De um milhão de dólares em 2007, a venda
internacional das séries turcas passou para
180 milhões em 2013, segundo o Ministério
da Cultura e do Turismo.
Nos últimos cinco
anos, as receitas das exportações aumentaram
15 vezes, revela a Deloitte. Foram as séries que
fizeram disparar o turismo na Turquia e há
estudos académicos sobre o tema que provam
essa relação directa (por exemplo, Impacts
of exported Turkish soap operas and visa-free
entry on inbound tourism to Turkey, de Faruk
Balli, Hatice Ozer Balli e Kemal Cebeci, 2013).
O número de turistas na Turquia aumentou
para mais do dobro desde 2002, segundo a Organização
Mundial do Turismo, e isso deve-se
à exportação das séries, defendem os autores
daquele estudo.
A qualquer hora, liga-se a televisão e lá está
uma série a passar. Séries que retratam histórias
de amor, mais próximas das telenovelas
latino-americanas (que passavam nas televisões
turcas antes de a produção nacional fl orescer).
Séries que falam de família, de jogos
de poder. Séries (poucas) que abordam temas
mais políticos. Neste momento, são mais de
60 em exibição.
“A Turquia está parcialmente no Médio
Oriente e desde a era republicana aquilo que
nos tem sido vendido é que é um país europeu.

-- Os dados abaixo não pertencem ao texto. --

theorem State.dropRecord_canonical (s : State) (i : Nat) (now : W64) (hs : s.canonical = true) :
    (State.dropRecord s i now).canonical = true := by
  unfold State.dropRecord
  grind [State.putReel_canonical, State.reelStuck_canonical, State.gonEvent_canonical, State.canonical_mk, State.canonical_tables]

theorem State.append_canonical (s : State) (i : Nat) (d : TileData) (hs : s.canonical = true) :
    (State.append s i d).canonical = true := by
  unfold State.append
  grind [State.tick_canonical, State.dropRecord_canonical, State.putTile_canonical, State.putReel_canonical, State.canonical_mk,
    State.canonical_tables]

theorem State.accepted_canonical (s : State) (core k : Nat) (o : InFlight) (a : W64) (d : TileData) (hs : s.canonical = true) :
    (State.accepted s core k o a d).canonical = true := by
  unfold State.accepted
  grind [State.served_canonical, State.canonical_mk, State.canonical_tables]

theorem State.include_canonical (s : State) (n : Nat) (hs : s.canonical = true) :
    (State.include s n).canonical = true := by
  unfold State.include
  grind [State.setSeq_canonical, State.canonical_mk, State.canonical_tables]

theorem State.startStep_canonical (s : State) (part : Nat) (hs : s.canonical = true) :
    (State.startStep s part).canonical = true := by
  unfold State.startStep
  grind [State.include_canonical, State.putTile_canonical, State.modPart_canonical, foldl_canonical, State.canonical_mk, State.canonical_tables]

theorem State.countTokens_canonical (s : State) (part n k : Nat) (hs : s.canonical = true) :
    (State.countTokens s part n k).canonical = true := by
  unfold State.countTokens
  grind [State.setSeq_canonical, State.modPart_canonical, State.count_canonical, State.setGondola_canonical, State.served_canonical,
    State.canonical_mk, State.canonical_tables]

theorem State.endEntry_canonical (s : State) (part : Nat) (e : StepEntry) (field : Nat) (hs : s.canonical = true) :
    (State.endEntry s part e field).canonical = true := by
  unfold State.endEntry
  grind [State.countTokens_canonical, State.endSeq_canonical, State.graceCheck_canonical, State.leaveStep_canonical]

theorem State.endStep_canonical (s : State) (part : Nat) (p : Mem) (a : W64) (hs : s.canonical = true) :
    (State.endStep s part p a).canonical = true := by
  unfold State.endStep
  grind [State.endEntry_canonical, State.modPart_canonical, State.post_canonical, foldl_canonical, State.canonical_mk, State.canonical_tables]

theorem State.meetVersion_canonical (s : State) (part addr : Nat) (errs : List (Nat × CodeErrs)) (hs : s.canonical = true) :
    (State.meetVersion s part addr errs).canonical = true := by
  unfold State.meetVersion
  grind [State.meetSlots_canonical]

/-! #### LinkOps -/

theorem State.emitFrame_canonical (s : State) (p : Nat) (f : Frame) (hs : s.canonical = true) :
    (State.emitFrame s p f).canonical = true := by
  unfold State.emitFrame
  grind [State.setPort_canonical, State.tick_canonical, State.emit_canonical, State.canonical_mk, State.canonical_tables]

theorem State.sendFrame_canonical (s : State) (p : Nat) (f : Frame) (hs : s.canonical = true) :
    (State.sendFrame s p f).canonical = true := by
  unfold State.sendFrame
  grind [State.setPort_canonical, State.emitFrame_canonical, State.canonical_mk, State.canonical_tables]

theorem State.sendIdle_canonical (s : State) (p : Nat) (retry : Bool) (hs : s.canonical = true) :
    (State.sendIdle s p retry).canonical = true := by
  unfold State.sendIdle
  grind [State.emitFrame_canonical, State.canonical_mk, State.canonical_tables]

Isto é uma questão de educação, de investimento,
de economia, de política internacional”,
analisa Sabiha Senyucel Gundogar,
directora do programa de relações internacionais
do think tank Turkish Economic and
Social Studies Foundation (que faz todos os
anos pesquisa sobre as percepções da Turquia
no exterior e vem detectando altas taxas de
reconhecimento das séries turcas). “Mas isso
tem começado a mudar nos últimos 15 anos.
A Turquia está a olhar para os parceiros do
Leste, Médio Oriente, etc. Não se trata apenas
de trocas económicas, há um aumento
das interacções sociais e com as séries há um
aumento gigante dessas interacções.” Ou seja,
as séries aumentam o soft power do país (expressão
cunhada pelo académico Joseph Nye
e que significa poder de atracção e persuasão
de um estado por meios não coercivos).
“A vida na Turquia é muito diversa e talvez
seja essa diversidade que as pessoas gostam”,
diz Sabiha Senyucel. “Fazemos este inquérito
sobre as percepções da Turquia e especialmente
entre as espectadoras é frequente
salientarem o papel das mulheres na vida:
acham que são retratadas de forma forte e
gostam disso.”
MULHERES MODERNAS
Chamam-lhe o Brad Pitt do Médio Oriente.
Só uma das páginas de fãs de Kivanc Tatlitug
no Facebook tem mais de 2,5 milhões de likes.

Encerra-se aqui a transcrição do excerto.